§ **Records supplied**

-- ==== Sys2Proof/Word.lean ====
section
/-! DEFINITION. The plain data types of the CHIP-8 core: bytes, 16-bit words, opcode fields and
register numbers (10_state.md R21, R23, R24; 30_encoding.md R75). -/

namespace Sys2Proof

/-- An 8-bit value: a memory byte, a `V` register, a timer (R21, R28, R50). -/
abbrev Byte := BitVec 8

/-- A 16-bit value: an opcode, `I`, `pc`, a stack entry (R23, R24, R26, R73). -/
abbrev Word := BitVec 16

/-- A 4-bit opcode field that is not a register number: `nibble`, or four bits the decoder ignores
(R75, R86). -/
abbrev Nibble := BitVec 4

/-- The 12-bit opcode field `addr` (R75). -/
abbrev Addr := BitVec 12

/-- The number of a `V` register: the value 0..15 of a field `x` or `y` (R21, R76). -/
abbrev RegIdx := Fin 16

end Sys2Proof
end

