-- ==== Sys2Proof/Machine/Ops.lean ====
section
/-! DEFINITION. The named operations over registers, memory, stack, display and the fault latch: the
primitives of 00_scope.md R8. Every read and write of the machine goes through them. -/

namespace Sys2Proof.Machine

/-! ### Registers (R21, R23, R24, R28, R29) -/

/-- `V[x]`. -/
def State.getV (s : State) (x : RegIdx) : Byte := s.v[x]

/-- `V[x] <- b`. No register is hard-wired (R21). -/
def State.setV (s : State) (x : RegIdx) (b : Byte) : State := { s with v := s.v.set x b }

/-- `I <- w`. -/
def State.setI (s : State) (w : Word) : State := { s with i := w }

/-- `pc <- w`. Targets are not checked (R100). -/
def State.setPc (s : State) (w : Word) : State := { s with pc := w }

/-- `DT <- b`. -/
def State.setDt (s : State) (b : Byte) : State := { s with dt := b }

/-- `ST <- b`. -/
def State.setSt (s : State) (b : Byte) : State := { s with st := b }

/-- The step's own advance of `pc` (R70). -/
def State.advance (s : State) : State := s.setPc (s.pc + 2)

/-- `pc_fetch`, the address of the instruction that executes, from the already advanced `pc` (R8). -/
def State.pcFetch (s : State) : Word := s.pc - 2

/-- A skip: 2 more on the already advanced `pc` when the condition holds (R100). -/
def State.skipIf (s : State) (taken : Bool) : State :=
  if taken then s.setPc (s.pc + 2) else s

/-- A taken draw: the next one takes the next free value (R122). -/
def State.nextDraw (s : State) : State := { s with draws := s.draws + 1 }

/-! ### Memory (R50 to R57) -/

/-- What an unlisted address reads as: the reset contents (R38, R51), the font table at 0x000..0x04F and
zero elsewhere. -/
def Memory.initial (font : Vector Byte 80) (a : Nat) : Byte :=
  if h : a < Config.fontBytes then font[a] else 0

/-- The listed byte at an address. -/
def Memory.lookup : Memory → Nat → Option Byte
  | [], _ => none
  | (b, v) :: m, a => if b = a then some v else Memory.lookup m a

/-- The byte at an address. -/
def Memory.read (font : Vector Byte 80) (m : Memory) (a : Nat) : Byte :=
  (Memory.lookup m a).getD (Memory.initial font a)

/-- Lists a byte in address order, in place of the one listed there. -/
def Memory.insert : Memory → Nat → Byte → Memory
  | [], a, v => [(a, v)]
  | (b, w) :: m, a, v =>
    if a < b then (a, v) :: (b, w) :: m
    else if a = b then (a, v) :: m
    else (b, w) :: Memory.insert m a v

/-- Takes an address off the list. -/
def Memory.erase : Memory → Nat → Memory
  | [], _ => []
  | (b, w) :: m, a => if b = a then m else (b, w) :: Memory.erase m a

/-- Stores a byte, keeping the canonical form. The 4096 bytes are all there is (R50): a store outside
them changes nothing, and no instruction makes one (`lowestBad` stops it first). -/
def Memory.write (font : Vector Byte 80) (m : Memory) (a : Nat) (v : Byte) : Memory :=
  if a < Config.memSize then
    if v = Memory.initial font a then Memory.erase m a else Memory.insert m a v
  else m

/-- The canonical form: addresses strictly rising, all of them in the address space, and no entry equal
to what an unlisted address reads as. -/
abbrev Memory.wf (font : Vector Byte 80) (m : Memory) : Prop :=
  m.Pairwise (fun c d => c.1 < d.1) ∧ ∀ c ∈ m, c.1 < Config.memSize ∧ c.2 ≠ Memory.initial font c.1

/-- The byte of this machine at an address in range (the read half of R54). -/
def State.load (s : State) (a : Nat) : Byte := Memory.read s.font s.mem a

/-- Stores a byte at an address in range (the write half of R54). -/
def State.store (s : State) (a : Nat) (b : Byte) : State :=
  { s with mem := Memory.write s.font s.mem a b }

/-- Stores bytes at ascending addresses from `a` (R57). -/
def State.storeBytes (s : State) (a : Nat) : List Byte → State
  | [] => s
  | b :: bs => (s.store a b).storeBytes (a + 1) bs

/-- The bounds check of R54 for all `n` bytes from `base` at once: the lowest offending address, if
one of them is above 0xFFF. Addresses are unbounded integers (R55): nothing wraps. -/
def lowestBad (base n : Nat) : Option Nat :=
  if 0 < n ∧ Config.memSize < base + n then some (max base Config.memSize) else none

/-! ### The call stack (R26, R27) -/

/-- `Push(w)`; none is an overflow (`sp = 16`). -/
def State.push (s : State) (w : Word) : Option State :=
  if h : s.sp.val < 16 then
    some { s with stack := s.stack.set s.sp.val w, sp := ⟨s.sp.val + 1, by omega⟩ }
  else none

/-- `Pop()`: the top entry and the state without it; none is an underflow (`sp = 0`). The entry keeps
its stale value (R26). -/
def State.pop (s : State) : Option (Word × State) :=
  if h : 0 < s.sp.val then
    some (s.stack[s.sp.val - 1], { s with sp := ⟨s.sp.val - 1, by omega⟩ })
  else none

/-! ### The display (R31, R33) -/

/-- `Disp(c, r)`. -/
def Display.cell (d : Display) (c : Fin 64) (r : Fin 32) : Bool := (d[r])[c]

/-- `Disp(c, r) <- Disp(c, r) ^ 1`. -/
def Display.flip (d : Display) (c : Fin 64) (r : Fin 32) : Display :=
  d.set r ((d[r]).set c (!(d[r])[c]))

/-- The blank display. -/
def Display.blank : Display := Vector.replicate 32 (Vector.replicate 64 false)

/-- Replaces the display and sets the dirty flag, as every CLEAR-SCREEN and every DRAW-SPRITE does,
whether or not a cell changed (R33). -/
def State.setDisplay (s : State) (d : Display) : State := { s with display := d, screenUpdated := true }

/-! ### Fatal faults (R208, R211) -/

/-- TAKING A FATAL FAULT, for every instruction and for the fetch: the record is latched and nothing
else changes (R208, R211); `pc` is what it was, already advanced in the execute phase. There is no handler,
no saved `pc`, no mode and no return (R214, R215): the latched machine has no step, and only a new reset
clears it. -/
def State.raise (s : State) (r : FaultRecord) : State := { s with fault := some r }

/-- The effect of an instruction that accesses `n` bytes from `base`: every address is checked before
anything is written (R54, R204, R211). -/
def State.withRange (s : State) (i : Instr) (base n : Nat) (effect : State) : State :=
  match lowestBad base n with
  | some a => s.raise (.memoryOutOfRange a (some (encode i)) s.pcFetch)
  | none => effect

end Sys2Proof.Machine
end

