-- ==== Sys2Proof/Machine/Control.lean ====
section
/-! DEFINITION. Control transfer (40_control_transfer.md). In every meaning `pc` is already the address
of the next instruction (R70, R100). -/

namespace Sys2Proof.Machine

/-- JUMP (R101). -/
def execJp (addr : Addr) (s : State) : Host.Outcome State Fault Refusal :=
  .next (s.setPc (zextAddr addr))

/-- CALL (R102): the return address is the advanced `pc`; a full stack is a fatal fault (R202). -/
def execCall (addr : Addr) (s : State) : Host.Outcome State Fault Refusal :=
  match s.push s.pc with
  | some t => .next (t.setPc (zextAddr addr))
  | none => .next (s.raise (.stackOverflow (encode (.call addr)) s.pcFetch))

/-- RETURN (R103): an empty stack is a fatal fault (R203). -/
def execRet (x : RegIdx) (s : State) : Host.Outcome State Fault Refusal :=
  match s.pop with
  | some (target, t) => .next (t.setPc target)
  | none => .next (s.raise (.stackUnderflow (encode (.ret x)) s.pcFetch))

/-- JUMP-WITH-OFFSET (R104): `addr + V[0]`, at most 0x10FE, not reduced to 12 bits. -/
def execJpV0 (addr : Addr) (s : State) : Host.Outcome State Fault Refusal :=
  .next (s.setPc (zextAddr addr + zextByte (s.getV 0)))

/-- SKIP-IF-EQUAL-IMM (R105). -/
def execSeImm (x : RegIdx) (nn : Byte) (s : State) : Host.Outcome State Fault Refusal :=
  .next (s.skipIf (s.getV x == nn))

/-- SKIP-IF-NOT-EQUAL-IMM (R106). -/
def execSneImm (x : RegIdx) (nn : Byte) (s : State) : Host.Outcome State Fault Refusal :=
  .next (s.skipIf (s.getV x != nn))

/-- SKIP-IF-EQUAL-REG (R107). -/
def execSeReg (x y : RegIdx) (s : State) : Host.Outcome State Fault Refusal :=
  .next (s.skipIf (s.getV x == s.getV y))

/-- SKIP-IF-NOT-EQUAL-REG (R108): on `pc`, not on `sp` (90_conflicts.md C7). -/
def execSneReg (x y : RegIdx) (s : State) : Host.Outcome State Fault Refusal :=
  .next (s.skipIf (s.getV x != s.getV y))

end Sys2Proof.Machine
end

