-- ==== Sys2Proof/Machine/Dispatch.lean ====
section
/-! DEFINITION. EXECUTE (30_encoding.md R70): one arm per instruction. The state's `pc` is already
advanced. -/

namespace Sys2Proof.Machine

def exec (i : Instr) (s : State) : Host.Outcome State Fault Refusal :=
  match i with
  | .cls _ => Sys2Proof.Machine.execCls s
  | .ret x => Sys2Proof.Machine.execRet x s
  | .jp addr => Sys2Proof.Machine.execJp addr s
  | .call addr => Sys2Proof.Machine.execCall addr s
  | .seImm x nn => Sys2Proof.Machine.execSeImm x nn s
  | .sneImm x nn => Sys2Proof.Machine.execSneImm x nn s
  | .seReg x y _ => Sys2Proof.Machine.execSeReg x y s
  | .ldImm x nn => Sys2Proof.Machine.execLdImm x nn s
  | .addImm x nn => Sys2Proof.Machine.execAddImm x nn s
  | .ldReg x y => Sys2Proof.Machine.execLdReg x y s
  | .orReg x y => Sys2Proof.Machine.execOr x y s
  | .andReg x y => Sys2Proof.Machine.execAnd x y s
  | .xorReg x y => Sys2Proof.Machine.execXor x y s
  | .addReg x y => Sys2Proof.Machine.execAddReg x y s
  | .sub x y => Sys2Proof.Machine.execSub x y s
  | .shr x _ => Sys2Proof.Machine.execShr x s
  | .subn x y => Sys2Proof.Machine.execSubn x y s
  | .shl x _ => Sys2Proof.Machine.execShl x s
  | .sneReg x y _ => Sys2Proof.Machine.execSneReg x y s
  | .ldI addr => Sys2Proof.Machine.execLdI addr s
  | .jpV0 addr => Sys2Proof.Machine.execJpV0 addr s
  | .rnd x nn => Sys2Proof.Machine.execRnd x nn s
  | .drw x y n => Sys2Proof.Machine.execDrw x y n s
  | .skp x => Sys2Proof.Machine.execSkp x s
  | .sknp x nn => Sys2Proof.Machine.execSknp x nn s
  | .ldVxDt x => Sys2Proof.Machine.execLdVxDt x s
  | .ldVxK x => Sys2Proof.Machine.execLdVxK x s
  | .ldDtVx x => Sys2Proof.Machine.execLdDtVx x s
  | .ldStVx x => Sys2Proof.Machine.execLdStVx x s
  | .addIVx x => Sys2Proof.Machine.execAddIVx x s
  | .ldFVx x => Sys2Proof.Machine.execLdFVx x s
  | .ldBVx x => Sys2Proof.Machine.execLdBVx x s
  | .ldMemVx x => Sys2Proof.Machine.execLdMemVx x s
  | .ldVxMem x => Sys2Proof.Machine.execLdVxMem x s

end Sys2Proof.Machine
end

§ **Assignment**
The reply should hold only the lines of the listing above starting at the line containing "def Memory.read (font" and ending at the line containing "to what an unlisted address reads as. -/", exactly as written.

§ **Response to the exercise**
def Memory.read (font : Vector Byte 80) (m : Memory) (a : Nat) : Byte :=
  (Memory.lookup m a).getD (Memory.initial font a)

/-- Lists a byte in address order, in place of the one listed there. -/
def Memory.insert : Memory → Nat → Byte → Memory
  | [], a, v => [(a, v)]
  | (b, w) :: m, a, v =>
    if a < b then (a, v) :: (b, w) :: m
    else if a = b then (a, v) :: m
    else (b, w) :: Memory.insert m a v

/-- Takes an address off the list. -/
def Memory.erase : Memory → Nat → Memory
  | [], _ => []
  | (b, w) :: m, a => if b = a then m else (b, w) :: Memory.erase m a

/-- Stores a byte, keeping the canonical form. The 4096 bytes are all there is (R50): a store outside
them changes nothing, and no instruction makes one (`lowestBad` stops it first). -/
def Memory.write (font : Vector Byte 80) (m : Memory) (a : Nat) (v : Byte) : Memory :=
  if a < Config.memSize then
    if v = Memory.initial font a then Memory.erase m a else Memory.insert m a v
  else m

/-- The canonical form: addresses strictly rising, all of them in the address space, and no entry equal
to what an unlisted address reads as. -/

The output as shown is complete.